## TASK DIRECTIONS
Look for the word "unfold" in the entries below, then copy every line that has it.

## MATERIALS PROVIDED
theorem State.carveFilled_does {W : Nat} (hW : Covers W 0x211927A5C06FCE1E0) {s₀ : State} {s : State} (hk : Does W s₀ s) :
    Does W s₀ (State.carveFilled s) := by
  unfold State.carveFilled
  try dsimp only
  repeat' (first
    | with_reducible assumption | with_reducible apply State.kmpLater_does (hW.of rfl)
    | with_reducible apply State.fillExtent_does (hW.of rfl) | with_reducible apply State.carveQueue_does (hW.of rfl) | split
    | (with_reducible refine Does.of_pair (by with_reducible assumption) ?_) | with_reducible apply Does.upd_400000 (hW.of rfl)
    | (with_reducible intro _; intros; (try dsimp only)))

theorem State.vecOp_does {W : Nat} (hW : Covers W 0x40004000000000100) {s₀ : State} (c : CluAt) (w : DWord) (lat : Nat) (g : VSig) (f : Nat → Nat → State → List (Nat × Vec) × State) {s : State} (hk : Does W s₀ s)
    (hf_f : ∀ (v0 : Nat) (v1 : Nat) (v2 : State), Does W s₀ v2 → Does W s₀ (f v0 v1 v2).2) :
    Does W s₀ (State.vecOp s c w lat g f) := by
  unfold State.vecOp
  try dsimp only
  repeat' (first
    | with_reducible assumption | with_reducible apply State.modLc_does (hW.of rfl)
    | with_reducible apply State.issue_does (hW.of rfl) | with_reducible apply hf_f | with_reducible apply Does.done | split
    | (with_reducible refine Does.of_pair (by with_reducible assumption) ?_)
    | (with_reducible refine Does.of_fst (by with_reducible assumption) ?_) | (with_reducible intro _; intros; (try dsimp only)))

theorem State.vec2_does {W : Nat} (hW : Covers W 0x40004000000000100) {s₀ : State} (c : CluAt) (op lat : Nat) (vd va vb : Fin 32) (g : VSig) (f : Word → Word → Word) {s : State} (hk : Does W s₀ s) :
    Does W s₀ (State.vec2 s c op lat vd va vb g f) := by
  unfold State.vec2
  try dsimp only
  repeat' (first
    | with_reducible assumption | with_reducible apply State.readV_does (hW.of rfl)
    | with_reducible apply State.vecOp_does (hW.of rfl) | split
    | (with_reducible refine Does.of_pair (by with_reducible assumption) ?_) | (with_reducible intro _; intros; (try dsimp only)))

theorem State.vec1_does {W : Nat} (hW : Covers W 0x40004000000000100) {s₀ : State} (c : CluAt) (op lat : Nat) (vd va : Fin 32) (g : VSig) (f : Word → Word) {s : State} (hk : Does W s₀ s) :
    Does W s₀ (State.vec1 s c op lat vd va g f) := by
  unfold State.vec1
  try dsimp only
  repeat' (first
    | with_reducible assumption | with_reducible apply State.readV_does (hW.of rfl)
    | with_reducible apply State.vecOp_does (hW.of rfl) | split
    | (with_reducible refine Does.of_pair (by with_reducible assumption) ?_) | (with_reducible intro _; intros; (try dsimp only)))

theorem State.vecReduce_does {W : Nat} (hW : Covers W 0x40004000000000100) {s₀ : State} (c : CluAt) (op : Nat) (vd va : Fin 32) (g : VSig) (f : Word → Word → Word) {s : State} (hk : Does W s₀ s) :
    Does W s₀ (State.vecReduce s c op vd va g f) := by
  unfold State.vecReduce
  try dsimp only
  repeat' (first
    | with_reducible assumption | with_reducible apply State.readV_does (hW.of rfl)
    | with_reducible apply State.vecOp_does (hW.of rfl) | split
    | (with_reducible refine Does.of_pair (by with_reducible assumption) ?_) | (with_reducible intro _; intros; (try dsimp only)))

theorem State.vecReduceOn_does {W : Nat} (hW : Covers W 0x40004000000000100) {s₀ : State} (c : CluAt) (op : Nat) (vd va vb : Fin 32) (g : VSig) (f : Word → Word → Word) {s : State} (hk : Does W s₀ s) :
    Does W s₀ (State.vecReduceOn s c op vd va vb g f) := by
  unfold State.vecReduceOn
  try dsimp only
  repeat' (first
    | with_reducible assumption | with_reducible apply State.readV_does (hW.of rfl)
    | with_reducible apply State.vecOp_does (hW.of rfl) | split
    | (with_reducible refine Does.of_pair (by with_reducible assumption) ?_) | (with_reducible intro _; intros; (try dsimp only)))

theorem execFadd_does {W : Nat} (hW : Covers W 0x40004000000000100) {s₀ : State} (c : CluAt) (vd va vb : Fin 32) (g : VSig) {s s₁ : State} (hk : Does W s₀ s) (ht : execFadd c vd va vb g s = .next s₁) :
    Does W s₀ s₁ := by
  cases ht
  try dsimp only
  repeat' (first | with_reducible assumption | with_reducible apply State.vec2_does (hW.of rfl))

theorem execFsub_does {W : Nat} (hW : Covers W 0x40004000000000100) {s₀ : State} (c : CluAt) (vd va vb : Fin 32) (g : VSig) {s s₁ : State} (hk : Does W s₀ s) (ht : execFsub c vd va vb g s = .next s₁) :
    Does W s₀ s₁ := by
  cases ht
  try dsimp only
  repeat' (first | with_reducible assumption | with_reducible apply State.vec2_does (hW.of rfl))

theorem execFmul_does {W : Nat} (hW : Covers W 0x40004000000000100) {s₀ : State} (c : CluAt) (vd va vb : Fin 32) (g : VSig) {s s₁ : State} (hk : Does W s₀ s) (ht : execFmul c vd va vb g s = .next s₁) :
    Does W s₀ s₁ := by
  cases ht
  try dsimp only
  repeat' (first | with_reducible assumption | with_reducible apply State.vec2_does (hW.of rfl))

theorem execFmin_does {W : Nat} (hW : Covers W 0x40004000000000100) {s₀ : State} (c : CluAt) (vd va vb : Fin 32) (g : VSig) {s s₁ : State} (hk : Does W s₀ s) (ht : execFmin c vd va vb g s = .next s₁) :
    Does W s₀ s₁ := by
  cases ht
  try dsimp only
  repeat' (first | with_reducible assumption | with_reducible apply State.vec2_does (hW.of rfl))

theorem execFmax_does {W : Nat} (hW : Covers W 0x40004000000000100) {s₀ : State} (c : CluAt) (vd va vb : Fin 32) (g : VSig) {s s₁ : State} (hk : Does W s₀ s) (ht : execFmax c vd va vb g s = .next s₁) :
    Does W s₀ s₁ := by
  cases ht
  try dsimp only
  repeat' (first | with_reducible assumption | with_reducible apply State.vec2_does (hW.of rfl))

theorem execFclt_does {W : Nat} (hW : Covers W 0x40004000000000100) {s₀ : State} (c : CluAt) (vd va vb : Fin 32) (g : VSig) {s s₁ : State} (hk : Does W s₀ s) (ht : execFclt c vd va vb g s = .next s₁) :
    Does W s₀ s₁ := by
  cases ht
  try dsimp only
  repeat' (first | with_reducible assumption | with_reducible apply State.vec2_does (hW.of rfl) | split)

## EXERCISE RESULT
  unfold State.carveFilled
  unfold State.vecOp
  unfold State.vec2
  unfold State.vec1
  unfold State.vecReduce
  unfold State.vecReduceOn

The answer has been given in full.